2

I'm learning SQLAlchemy and I want to make sure that I've understood the backref parameter in relationship correctly.

For example

from app import db

class User(db.Model):
    id = db.Column(db.Integer, primary_key=True)
    username = db.Column(db.String(64), unique=True)

    posts = db.relationship('Post', backref='author', lazy=True)


class Post(db.Model):
    id = db.Column(db.Integer, primary_key=True)
    body = db.Column(db.String(140))

    user_id = db.Column(db.Integer, db.ForeignKey('user.id'))

Say I have a User object j = models.User.query.get(1). My question is, is there any difference between the following things?

  • j.posts
  • Post.query.filter_by(author=j).all()
  • Post.query.with_parent(j).all()
  • Post.query.with_parent(j, property='posts').all()
  • Post.query.with_parent(j, property=User.posts).all()

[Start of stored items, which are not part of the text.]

/-! ## The Call Controller -/

@[simp] theorem State.enterDropping_frame (s : State) (c : DropCause) :
    (s.enterDropping c).pending = s.pending ∧ (s.enterDropping c).now = s.now ∧ (s.enterDropping c).beeper = s.beeper ∧
    (s.enterDropping c).kbd = s.kbd ∧ (s.enterDropping c).asm = s.asm ∧ (s.enterDropping c).eng = s.eng ∧
    (s.enterDropping c).bud = s.bud ∧ (s.enterDropping c).msg = s.msg ∧ (s.enterDropping c).pins = s.pins := by
  simp [State.enterDropping]

@[simp] theorem State.silenceEnd_frame (s : State) :
    s.silenceEnd.pending = s.pending ∧ s.silenceEnd.now = s.now ∧ s.silenceEnd.pool = s.pool ∧
    s.silenceEnd.router = s.router ∧ s.silenceEnd.beeper = s.beeper ∧ s.silenceEnd.kbd = s.kbd ∧ s.silenceEnd.mod = s.mod ∧
    s.silenceEnd.demod = s.demod ∧ s.silenceEnd.asm = s.asm ∧ s.silenceEnd.eng = s.eng ∧ s.silenceEnd.bud = s.bud ∧
    s.silenceEnd.line = s.line ∧ s.silenceEnd.msg = s.msg ∧ s.silenceEnd.pins = s.pins := by
  simp [State.silenceEnd]

@[simp] theorem State.enterOnline_frame (s : State) :
    s.enterOnline.pending = s.pending ∧ s.enterOnline.now = s.now ∧ s.enterOnline.beeper = s.beeper ∧
    s.enterOnline.kbd = s.kbd ∧ s.enterOnline.asm = s.asm ∧ s.enterOnline.eng = s.eng ∧ s.enterOnline.bud = s.bud ∧
    s.enterOnline.msg = s.msg ∧ s.enterOnline.pins = s.pins := by
  unfold State.enterOnline
  (repeat' split) <;> simp

@[simp] theorem State.enterFading_frame (s : State) :
    s.enterFading.pending = s.pending ∧ s.enterFading.now = s.now ∧ s.enterFading.router = s.router ∧
    s.enterFading.beeper = s.beeper ∧ s.enterFading.kbd = s.kbd ∧ s.enterFading.mod = s.mod ∧ s.enterFading.asm = s.asm ∧
    s.enterFading.eng = s.eng ∧ s.enterFading.bud = s.bud ∧ s.enterFading.line = s.line ∧ s.enterFading.msg = s.msg ∧
    s.enterFading.pins = s.pins := by
  unfold State.enterFading
  (repeat' split) <;> simp

@[simp] theorem State.carrierReturn_frame (s : State) :
    s.carrierReturn.pending = s.pending ∧ s.carrierReturn.now = s.now ∧ s.carrierReturn.beeper = s.beeper ∧
    s.carrierReturn.kbd = s.kbd ∧ s.carrierReturn.asm = s.asm ∧ s.carrierReturn.eng = s.eng ∧ s.carrierReturn.bud = s.bud ∧
    s.carrierReturn.line = s.line ∧ s.carrierReturn.msg = s.msg ∧ s.carrierReturn.pins = s.pins := by
  simp [State.carrierReturn]

@[simp] theorem State.verdict_frame (s : State) (b : Bool) :
    (s.verdict b).pending = s.pending ∧ (s.verdict b).now = s.now ∧ (s.verdict b).beeper = s.beeper ∧
    (s.verdict b).kbd = s.kbd ∧ (s.verdict b).asm = s.asm ∧ (s.verdict b).eng = s.eng ∧ (s.verdict b).bud = s.bud ∧
    (s.verdict b).msg = s.msg ∧ (s.verdict b).pins = s.pins := by
  unfold State.verdict
  (repeat' split) <;> simp

@[simp] theorem State.windowEnd_frame (s : State) :
    s.windowEnd.pending = s.pending ∧ s.windowEnd.now = s.now ∧ s.windowEnd.beeper = s.beeper ∧ s.windowEnd.kbd = s.kbd ∧
    s.windowEnd.asm = s.asm ∧ s.windowEnd.eng = s.eng ∧ s.windowEnd.bud = s.bud ∧ s.windowEnd.msg = s.msg ∧
    s.windowEnd.pins = s.pins := by
  simp [State.windowEnd]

The results returned are same, but I don't know whether the SQL statements executed are identical.

What I've tried

The SQLAlchemy docs says:

with_parent(instance, property=None, from_entity=None)

...the given property can be None, in which case a search is performed against this Query object’s target mapper.

So the last three statements seem same, but I don't really understand what does this Query object’s target mapper refer to. Is it Post in this case, for this query is performed on Post?

nalzok
  • 14,965
  • 21
  • 72
  • 139

2 Answers2

7

Even if the generated SQL statements are identical, the commands you enlisted may have a different impact on your application, e.g. j.posts will cache (memoize, do not confuse with Werkzeug caching) results you have got, while others will fetch them every single time.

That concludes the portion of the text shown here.